1699: get_parent_model_column_order calculation made only for unique rdomains and merged by#1711
Conversation
SFJohnson24
left a comment
There was a problem hiding this comment.
I am unfortunately not getting the hang up described in the issue locally-- that said, the changes you made dont appear to impact the performance. The original was O(n) for the number of supp-- rows since _get_parent_variable_names_list was called once per unique RDOMAIN value via set(rdomain_values) loop. Your refactor is also O(n) since the setdefault call inside the generator still iterates over all n rows of rdomain_values and the expensive _get_parent_variable_names_list call is still only made once per unique RDOMAIN value, just lazily rather than upfront. I may be off here if you were able to reproduce the hangup? I still believe the bottleneck is likely the is_contained_by as it is O(n*m) presently -- number of rows (64k in this case) x the length of the comparator list. It may not be the iloc but that adds extra overhead of an already expensive loop.

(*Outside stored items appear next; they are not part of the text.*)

/-! ## Events -/

/-- R342, R344 to R346: trc.mark records a mark, trc.latch and LATCH_N request a latch at the next multiple of 1,024 ns that is
2,048 ns away, or join a pending one, trc.ctrr waits for the latches of its core and reads shadows, a latch moves counters into
shadows, and a sample that falls due writes its record into the trace ring, or counts it as lost. The
model's own choices: when a sample falls due, and its PC and class (log entry 39), and a latch is taken at the first step at which TIME
has reached its time (45). -/
def Obligations.TraceFunctions : Prop :=
  (∀ (s : State) (d a b : BitVec 5),
    let at_ := match s.latches.find? fun l => decide (s.time.toNat < l.time) with
      | some l => l.time
      | none => (s.time.toNat + 2048 + 1023) / 1024 * 1024
    let vi := s.h.task.vi
    let num := (s.h.rx a).toNat
    (s.h.dbg.trace = false → ∃ t, exec (.trcMark a b) s = .next t ∧ Wrote s t 0 0 (s.h.pc + 4))
    ∧ (let u := traceRecord s s.cur 6 ((s.h.rx b).setWidth 8) (s.h.rx a) s.h.pc
      ∃ t, exec (.trcMark a b) s = .next t ∧ t.mem = u.mem ∧ t.h.dbg = u.h.dbg ∧ (∀ r, t.h.rx r = s.h.rx r) ∧ t.h.pc = s.h.pc + 4)
    ∧ (∃ t, exec (.trcLatch d) s = .next t ∧ { t with harts := s.harts, latches := s.latches } = s
      ∧ t.latches = s.latches ++ [{ time := at_, vi := if vi = 0 then none else some vi }]
      ∧ (∀ r, t.h.rx r = if r = d ∧ d ≠ 0 then BitVec.ofNat 64 at_ else s.h.rx r) ∧ t.h.pc = s.h.pc + 4
      ∧ ∀ n, n ≠ s.cur → t.hart n = s.hart n)
    ∧ (s.power.state = .ready → exec .latchN s = .next { s with latches := s.latches ++ [{ time := at_, vi := none }] })
    ∧ (coreOfId s vi (s.h.rx b).toNat = none → Gives s d (.trcCtrr d a b) (-1))
    ∧ (∀ core, coreOfId s vi (s.h.rx b).toNat = some core →
      ((∃ l ∈ s.latches, l.coversCore s core = true) → exec (.trcCtrr d a b) s = .next s)
      ∧ ((∀ l ∈ s.latches, l.coversCore s core = false) →
        (num < 0x190 ∨ 0x1AF < num → Gives s d (.trcCtrr d a b) (-1))
        ∧ (0x190 ≤ num → num < 0x1A0 → Gives s d (.trcCtrr d a b) (Sparse.get 0 (s.core core).shadow (num - 0x80)))
        ∧ (∀ x : Sparse SharedCounters × Nat,
          (0x1A0 ≤ num ∧ num < 0x1A8 ∧ x = (s.clusters, 16)) ∨ (0x1A8 ≤ num ∧ num < 0x1B0 ∧ x = (s.dies, 256)) →
          let shadow := Sparse.get 0 (Sparse.get {} x.1 (core / x.2)).shadow (num % 8)
          let holds := vi = 0 ∨ ∀ k < x.2, (s.vi vi).hasCore (core / x.2 * x.2 + k) = true
          (holds → Gives s d (.trcCtrr d a b) shadow) ∧ (¬holds → Gives s d (.trcCtrr d a b) 0)))))
  ∧ (∀ (s : State) (i : Nat) (l : Latch), s.power.state = .ready → s.latches[i]? = some l → l.time ≤ s.time.toNat →
    let covered (k : Nat) : Prop := ∃ x ∈ s.latches, x.time = l.time ∧ x.coversCore s k = true
    ∃ t, exec (.latchTake i) s = .next t ∧ t.latches = (s.latches.filter fun x => x.time != l.time) ∧ t.mem = s.mem
      ∧ (∀ n, covered (n / 4) → let c := (s.hart n).counters
          let g (k : Nat) := Sparse.get 0 (t.hart n).counters.shadow k
          g 0x100 = c.slotcyc ∧ g 0x101 = c.beats ∧ g 0x102 = c.arrcyc ∧ g 0x103 = c.strips ∧ g 0x104 = c.trims ∧ g 0x105 = c.rewinds)
      ∧ (∀ k < s.build.cores, covered k → (t.core k).ltime = BitVec.ofNat 64 l.time ∧ (t.core k).lseq = (s.core k).lseq + 1
          ∧ ∀ j < 8, Sparse.get 0 (t.core k).shadow (0x110 + j) = Sparse.get 0 (s.core k).ccnt j)
      ∧ (∀ k, ¬covered k → t.core k = s.core k) ∧ ∀ n, ¬covered (n / 4) → t.hart n = s.hart n)
  ∧ (∀ (s : State) (n : Nat) (c : BitVec 2), s.power.state = .ready →
    let h := s.hart n
    let p := h.dbg.sper.toNat
    let d : Debug := { h.dbg with sampledAt := BitVec.ofNat 64 ((h.dbg.sampledAt.toNat / p + 1) * p) }
    let w := s.setHart n { h with dbg := d }
    let lost := w.setHart n { h with dbg := { d with trlost := d.trlost + 1 } }
    let va := d.trbase.toNat + 48 * (d.trtail.toNat % d.trcap.toNat)
    let class_ := (h.slipClass.getD c.toNat) % 256
    let record := s.time.toNat + h.strip.saddr.toNat * 2 ^ 64 + h.strip.sord.toNat * 2 ^ 128
      + min h.strip.gvl.toNat (2 ^ 32 - 1) * 2 ^ 192 + hartIdFor s h.task.vi n % 2 ^ 16 * 2 ^ 224 + 7 * 2 ^ 240 + class_ * 2 ^ 248
      + h.unfinished.toNat * 2 ^ 320
    (sampleDue h = true → ∃ t, exec (.traceSample n c) s = .next t
      ∧ (d.trcap = 0 → t = w)
      ∧ (d.trcap ≠ 0 → d.trtail - d.trhead = d.trcap → t = lost)
      ∧ (d.trcap ≠ 0 → d.trtail - d.trhead ≠ d.trcap →
        (∀ u, deviceStore w (.device h.task.vi) h.task.vi va record 48 = .ok u →
          t = u.setHart n { u.hart n with dbg := { (u.hart n).dbg with trtail := d.trtail + 1 } })
        ∧ ((∀ u, deviceStore w (.device h.task.vi) h.task.vi va record 48 ≠ .ok u) → t = lost)))
    ∧ (sampleDue h = false → exec (.traceSample n c) s = .next s))
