theorem witness_LaneFloats : ∀ p ∈ [(4, 0, 16), (5, 5, 0), (6, 4, 0)],
    let s := strip p.1 0 (image true 2 p.2.1 p.2.2 false) 3 []
    let c := s.h.vc 0
    let grp (r : Nat) := (r, c.sew, c.grp)
    c.floatType = true ∧ LaneReady s c (s.h.active c) [grp 1, grp 2] 8 c.sew c.grp ∧ LaneReady s c (s.h.active c) [grp 1] 8 c.sew c.grp
    ∧ LaneReady s c (s.h.active c) [grp 1, grp 2, grp 3] 8 c.sew c.grp ∧ LaneReady s c (s.h.active c) [] 8 c.sew c.grp
    ∧ CompareReady s c [grp 1, grp 2] 1 ∧ CompareReady s c [grp 1] 1 := by
  intro p hp
  have check : ∀ p ∈ [(4, 0, 16), (5, 5, 0), (6, 4, 0)],
      let s := strip p.1 0 (image true 2 p.2.1 p.2.2 false) 3 []
      let c := s.h.vc 0
      let grp (r : Nat) := (r, c.sew, c.grp)
      let lane (l : List (Nat × Nat × Nat)) (d : Nat) : Bool := operands s c l d c.sew c.grp && c.predOk false
      let comp (l : List (Nat × Nat × Nat)) (k : Nat) : Bool := vectorReady s c && sourcesOk s c l
        && readsAll c (l.map fun x => s.h.source c x.1 x.2.1) && c.predOk true && (s.h.marks.claim [] (s.h.predSlots k)).isSome
      c.floatType = true ∧ lane [grp 1, grp 2] 8 = true ∧ lane [grp 1] 8 = true ∧ lane [grp 1, grp 2, grp 3] 8 = true
        ∧ lane [] 8 = true ∧ comp [grp 1, grp 2] 1 = true ∧ comp [grp 1] 1 = true := by decide +kernel
  obtain ⟨a, b, c, d, e, f, g⟩ := check p hp
  exact ⟨a, laneReady_of _ b, laneReady_of _ c, laneReady_of _ d, laneReady_of _ e, compareReady_of f, compareReady_of g⟩

/-- No flag trims where FTRIM is 0 (LaneFloats, LaneConversions, Scans and the others under NoTrim). -/
theorem witness_NoTrim : NoTrim (floats 0) ((floats 0).h.vc 0) (fun _ => true) fun _ => 0x1F := noTrim_of _ (by decide +kernel)

theorem test_float_add_and_divide :
    (after (.vfpAdd 8 1 2 false false 0) (floats 0)).h.vreg 0 8 = lanes 32 [0x40000000, 0x3F800000]
    ∧ (after (.vfpDiv 8 1 2 false false 0) (floats 0)).h.vreg 0 8 = lanes 32 [0x3F800000, 0x7F800000]
    ∧ (after (.vfpDiv 8 1 2 false false 0) (floats 0)).h.strip.fflags = Flags.dz := by decide +kernel

theorem test_fused_negations :
    (after (.vfmaNmadd 8 1 1 1 false false false 0) (floats 0)).h.vreg 0 8 = lanes 32 [0xC0000000, 0xC0000000]
    ∧ (after (.vfmsMsub 8 1 1 2 false false false 0) (floats 0)).h.vreg 0 8 = lanes 32 [0, 0x3F800000] := by decide +kernel

/-- Conversions: named lane formats, a narrow float, a narrow integer and a block with its scales. -/
theorem witness_LaneConversions : ∀ p ∈ [(5, 0, 2, 0), (4, 0, 2, 17), (5, 0, 2, 16), (5, 0, 0, 4), (5, 0, 1, 0), (5, 1, 0, 4), (3, 0, 0, 4)],
    let s := strip p.1 p.2.1 (image true p.2.2.1 5 p.2.2.2 true) 3 []
    let c := s.h.vc 0
    let narrow := max 1 (c.grp * c.n / c.sew)
    8 ≤ c.sew ∧ s.h.writeOk 3 1 = true ∧ LaneReady s c (s.h.active c) [(1, c.sew, c.grp)] 8 c.sew c.grp
    ∧ (c.fx < 20 ∧ c.n < c.sew → LaneReady s c (s.h.active c) [(1, c.n, narrow)] 8 c.sew c.grp
      ∧ LaneReady s c (s.h.active c) [(1, c.sew, c.grp)] 8 c.n narrow) := by
  intro p hp
  have check : ∀ p ∈ [(5, 0, 2, 0), (4, 0, 2, 17), (5, 0, 2, 16), (5, 0, 0, 4), (5, 0, 1, 0), (5, 1, 0, 4), (3, 0, 0, 4)],
      let s := strip p.1 p.2.1 (image true p.2.2.1 5 p.2.2.2 true) 3 []
      let c := s.h.vc 0
      let narrow := max 1 (c.grp * c.n / c.sew)
      8 ≤ c.sew ∧ s.h.writeOk 3 1 = true ∧ (operands s c [(1, c.sew, c.grp)] 8 c.sew c.grp && c.predOk false) = true
      ∧ (c.fx < 20 ∧ c.n < c.sew → (operands s c [(1, c.n, narrow)] 8 c.sew c.grp && c.predOk false) = true
        ∧ (operands s c [(1, c.sew, c.grp)] 8 c.n narrow && c.predOk false) = true) := by decide +kernel
  obtain ⟨a, b, c, d⟩ := check p hp
  exact ⟨a, b, laneReady_of _ c, fun h => ⟨laneReady_of _ (d h).1, laneReady_of _ (d h).2⟩⟩

/-- Each case of LaneConversions: the formats, block lengths and widths that it asks for. -/
theorem witness_LaneConversions_cases :
    let c (sew bl fam fx : Nat) : Vc := (strip sew bl (image true fam 5 fx true) 3 []).h.vc 0
    ((c 5 0 2 0).sew = 32) ∧ ((c 4 0 2 17).sew = 16 ∧ (c 4 0 2 17).fx = 17)
    ∧ ((c 5 0 2 16).n < (c 5 0 2 16).sew ∧ 8 ≤ (c 5 0 2 16).fx ∧ (c 5 0 2 16).fx ≤ 19)
    ∧ ((c 5 0 0 4).n < (c 5 0 0 4).sew ∧ (c 5 0 0 4).fx ≤ 7 ∧ (c 5 0 0 4).fam < 2)
    ∧ ((c 5 1 0 4).bl ≠ 0 ∧ (c 5 1 0 4).fx ∈ [4, 5, 6, 7, 9, 14, 15] ∧ 16 ≤ (c 5 1 0 4).sew) := by decide +kernel

theorem test_integer_to_float_and_back :
    let s := strip 5 0 (image false 2 0 0 false) 2 [(1, lanes 32 [3, 0xFFFFFFFF])]
    (after (.vcvtI2f 8 1 false 0) s).h.vreg 0 8 = lanes 32 [0x40400000, 0xBF800000]
    ∧ (after (.vcvtF2i 9 8 false 0) (after (.vcvtI2f 8 1 false 0) s)).h.vreg 0 9 = lanes 32 [3, 0xFFFFFFFF]
    ∧ (after (.vcvtU2f 8 1 false 0) s).h.vreg 0 8 = lanes 32 [0x40400000, 0x4F800000] := by decide +kernel

theorem test_narrow_integers_saturate :
    let s := strip 5 0 (image false 0 0 7 true) 2 [(1, lanes 32 [300, 0xFFFFFF00])]
    (s.h.vc 0).n = 8 ∧ (after (.vcvtInar 8 1 false 0) s).h.vreg 0 8 = lanes 8 [0x7F, 0x80] := by decide +kernel

theorem witness_RandomElements : ∃ s : State, let c := s.h.vc 0
    LaneReady s c (s.h.active c) [] 8 c.sew c.grp ∧ 8 ≤ c.sew ∧ c.floatType = true :=
  ⟨floats 0, laneReady_of _ (by decide +kernel), by decide +kernel, by decide +kernel⟩

theorem test_random_bits_advance_the_state : (after (.vrngBits 8 0) (strip 6 0 0 2 [])).h.strip.rngs = 2 * 0x9E3779B97F4A7C15
    ∧ (after (.vrngBits 8 0) (strip 6 0 0 2 [])).h.vreg 0 8 % 2 ^ 64 = 0 := by decide +kernel

theorem test_predicate_functions : (after (.vpredNot 2 1 0) (strip 5 0 0 4 [])).h.preg 0 2 = 10
    ∧ (after (.vpredFirst 2 1 0) (strip 5 0 0 4 [])).h.preg 0 2 = 1 ∧ (after (.vpredCnt 2 1 0) (strip 5 0 0 4 [])).h.preg 0 2 = 3
    ∧ (after (.vpredAndn 2 0 1 0) (strip 5 0 0 4 [])).h.preg 0 2 = 10 := by decide +kernel
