/-- OP and FN of a named word (R172 to R176). -/
def opFn : Op → BitVec 8 × BitVec 6
  | .nop => (0x01, 0)
  | .bra => (0x02, 0)
  | .brd => (0x03, 0)
  | .join => (0x04, 0)
  | .call => (0x05, 0)
  | .ret => (0x06, 0)
  | .jmpx => (0x07, 0)
  | .exit => (0x08, 0)
  | .seam => (0x09, 0)
  | .yield => (0x0A, 0)
  | .voteAny => (0x0B, 0)
  | .voteAll => (0x0B, 1)
  | .voteBal => (0x0B, 2)
  | .voteEq => (0x0B, 3)
  | .iadd => (0x20, 0)
  | .isub => (0x20, 1)
  | .iaddc => (0x20, 2)
  | .imul => (0x21, 0)
  | .imulh => (0x21, 1)
  | .imad => (0x21, 2)
  | .imin => (0x22, 0)
  | .imax => (0x22, 1)
  | .iabs => (0x22, 2)
  | .iclamp => (0x22, 3)
  | .and => (0x23, 0)
  | .or => (0x23, 1)
  | .xor => (0x23, 2)
  | .andn => (0x23, 3)
  | .shl => (0x24, 0)
  | .shr => (0x24, 1)
  | .sar => (0x24, 2)
  | .rot => (0x24, 3)
  | .bfx => (0x25, 0)
  | .bfi => (0x25, 1)
  | .popc => (0x26, 0)
  | .clz => (0x26, 1)
  | .brev => (0x26, 2)
  | .mov => (0x40, 0)
  | .movw => (0x40, 1)
  | .movq => (0x40, 2)
  | .ldi => (0x41, 0)
  | .lda => (0x42, 0)
  | .aadd => (0x42, 1)
  | .amov => (0x42, 2)
  | .pset => (0x43, 0)
  | .plog => (0x43, 1)
  | .pmovPv => (0x43, 2)
  | .pmovVp => (0x43, 2)
  | .pmovSave => (0x43, 2)
  | .pmovLoad => (0x43, 2)
  | .sel => (0x43, 3)
  | .prisel => (0x43, 4)
  | .xlXor => (0x44, 0)
  | .xlUp => (0x44, 1)
  | .xlDown => (0x44, 2)
  | .xlIdx => (0x44, 3)
  | .qxH => (0x45, 0)
  | .qxV => (0x45, 1)
  | .qxD => (0x45, 2)
  | .rstep => (0x46, 0)
  | .red => (0x46, 1)
  | .scan => (0x46, 2)
  | .srd => (0x47, 0)
  | .swr => (0x47, 1)
  | .fadd => (0x60, 0)
  | .fsub => (0x60, 1)
  | .fmul => (0x60, 2)
  | .ffma => (0x60, 3)
  | .fmin => (0x61, 0)
  | .fmax => (0x61, 1)
  | .fminProp => (0x61, 2)
  | .fmaxProp => (0x61, 3)
  | .fcmp => (0x62, 0)
  | .fclass => (0x62, 1)
  | .frnd => (0x63, 0)
  | .fscale => (0x63, 1)
  | .hadd2 => (0x64, 0)
  | .hmul2 => (0x64, 1)
  | .hfma2 => (0x64, 2)
  | .dot4 => (0x65, 0)
  | .idot4 => (0x65, 1)
  | .cvt => (0x80, 0)
  | .cvts => (0x80, 1)
  | .pack => (0x80, 2)
  | .unpk => (0x80, 3)
  | .bscale => (0x81, 0)
  | .qnt => (0x81, 1)
  | .dqnt => (0x81, 2)
  | .rcp => (0x82, 0)
  | .rsq => (0x82, 1)
  | .sqrt => (0x82, 2)
  | .exp2 => (0x82, 3)
  | .log2 => (0x82, 4)
  | .sin => (0x82, 5)
  | .cos => (0x82, 6)
  | .tanh => (0x82, 7)
  | .wupd => (0x83, 0)
  | .wmrg => (0x83, 1)
  | .wfin => (0x83, 2)
  | .rng => (0x84, 0)
  | .ld => (0xA0, 0)
  | .ldTrk => (0xA0, 0)
  | .lds => (0xA2, 0)
  | .ldt => (0xA4, 0)
  | .pref => (0xA5, 0)
  | .st => (0xA1, 0)
  | .sts => (0xA3, 0)
  | .commitBlk => (0xC0, 0)
  | .commitGang => (0xC0, 0)
  | .commitDev => (0xC0, 0)
  | .commitSys => (0xC0, 0)
  | .commitChkBlk => (0xC0, 1)
  | .commitChkGangDev => (0xC0, 1)
  | .commitChkSys => (0xC0, 1)
  | .abortWave => (0xC0, 2)
  | .abortBlk => (0xC0, 2)
  | .abortGang => (0xC0, 2)
  | .fence => (0xC0, 3)
  | .atomAdd => (0xC1, 0)
  | .atomFadd => (0xC1, 1)
  | .atomMin => (0xC1, 2)
  | .atomMax => (0xC1, 3)
  | .atomAnd => (0xC1, 4)
  | .atomOr => (0xC1, 5)
  | .atomXor => (0xC1, 6)
  | .atomXchg => (0xC1, 7)
  | .atomCas => (0xC1, 8)
  | .atomIncw => (0xC1, 9)
  | .atomdAdd => (0xC2, 0)
  | .atomdFadd => (0xC2, 1)
  | .atomdMin => (0xC2, 2)
  | .atomdMax => (0xC2, 3)
  | .atomdAnd => (0xC2, 4)
  | .atomdOr => (0xC2, 5)
  | .atomdXor => (0xC2, 6)
  | .atomdXchg => (0xC2, 7)
  | .atomdCas => (0xC2, 8)
  | .atomdIncw => (0xC2, 9)
  | .redsAdd => (0xC3, 0)
  | .redsFadd => (0xC3, 1)
  | .redsMin => (0xC3, 2)
  | .redsMax => (0xC3, 3)
  | .redsAnd => (0xC3, 4)
  | .redsOr => (0xC3, 5)
  | .redsXor => (0xC3, 6)
  | .dphaseOpen => (0xC4, 0)
  | .dphaseClose => (0xC4, 1)
  | .wcnt => (0xC5, 0)
  | .cpyw => (0xC8, 2)
  | .bara => (0xC6, 0)
  | .barw => (0xC6, 1)
  | .bars => (0xC6, 2)
  | .gbar => (0xC7, 0)
  | .xbar => (0xC7, 1)
  | .cpy => (0xC8, 0)
  | .cpyq => (0xC8, 1)
  | .vsred => (0xC9, 0)
  | .vsrd => (0xC9, 1)
  | .vscl => (0xC9, 2)
  | .mres => (0xE0, 0)
  | .mrel => (0xE0, 1)
  | .mld => (0xE1, 0)
  | .mma => (0xE2, 0)
  | .mza => (0xE2, 1)
  | .mpred => (0xE3, 0)
  | .msig => (0xE4, 0)
  | .mwait => (0xE4, 1)
  | .mloopDec => (0xE5, 0)
  | .mloopJmp => (0xE5, 0)
  | .mloopSet => (0xE5, 0)
  | .mloopAdd => (0xE5, 0)
  | .mst => (0xE6, 0)
  | .mend => (0xE7, 0)
  | .obst => (0xE8, 0)
  | .acrd => (0xE8, 1)
  | .trap => (0xF0, 0)
  | .rtt => (0xF0, 1)
  | .halt => (0xF1, 0)
  | .icinv => (0xF2, 0)
  | .sleept => (0xF3, 0)
  | .wpset => (0xF4, 0)
  | .wpclr => (0xF4, 1)
  | .wprd => (0xF4, 2)
  | .hrd => (0xF5, 0)
  | .hwr => (0xF5, 1)
  | .hstep => (0xF5, 2)
  | .hrun => (0xF5, 3)
  | .hstat => (0xF5, 4)
  | .dbmw => (0xF6, 0)
  | .dbmr => (0xF6, 1)
  | .rmark => (0xF7, 0)

end Machine
end Sys2Proof
end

- I think reducing n by using a distinct
- we could also use a set on comparison_data before the loop so each is_in check is O(1) instead of O(m)
What do you think?
|
The setdefault approach inside a generator does not actually cache the results of _get_parent_variable_names_list. In Python, function arguments are evaluated eagerly — meaning the second argument to setdefault is fully evaluated before setdefault is even called. So _get_parent_variable_names_list gets called once per row (n times total), not once per unique RDOMAIN value. d = {}
def expensive(x):
print(f"called with {x}")
return x * 10
for v in ["A", "A", "A"]:
d.setdefault(v, expensive(v))
# Output:
# called with A
# called with A
# called with A ← 3 times, not 1So the original setdefault version is O(n rows), while the explicit set() loop version: for rdomain in set(rdomain_values):
rdomain_names_list[rdomain] = self._get_parent_variable_names_list(...)is O(k unique RDOMAIN values), which is a real improvement, not just a cosmetic refactor. |
There was a problem hiding this comment.
This PR correctly preserves get_parent_model_column_order while optimizing it for performance, going from O(n) I/O calls down to O(u) by deduplication with set(). Neither dev was able to reproduce the hangup using the pilot data for both the full SDTMIG and just the one problematic rule. Should the hangup persist in v0.16 we will look to is_contain_by and work to optimize there
No description provided.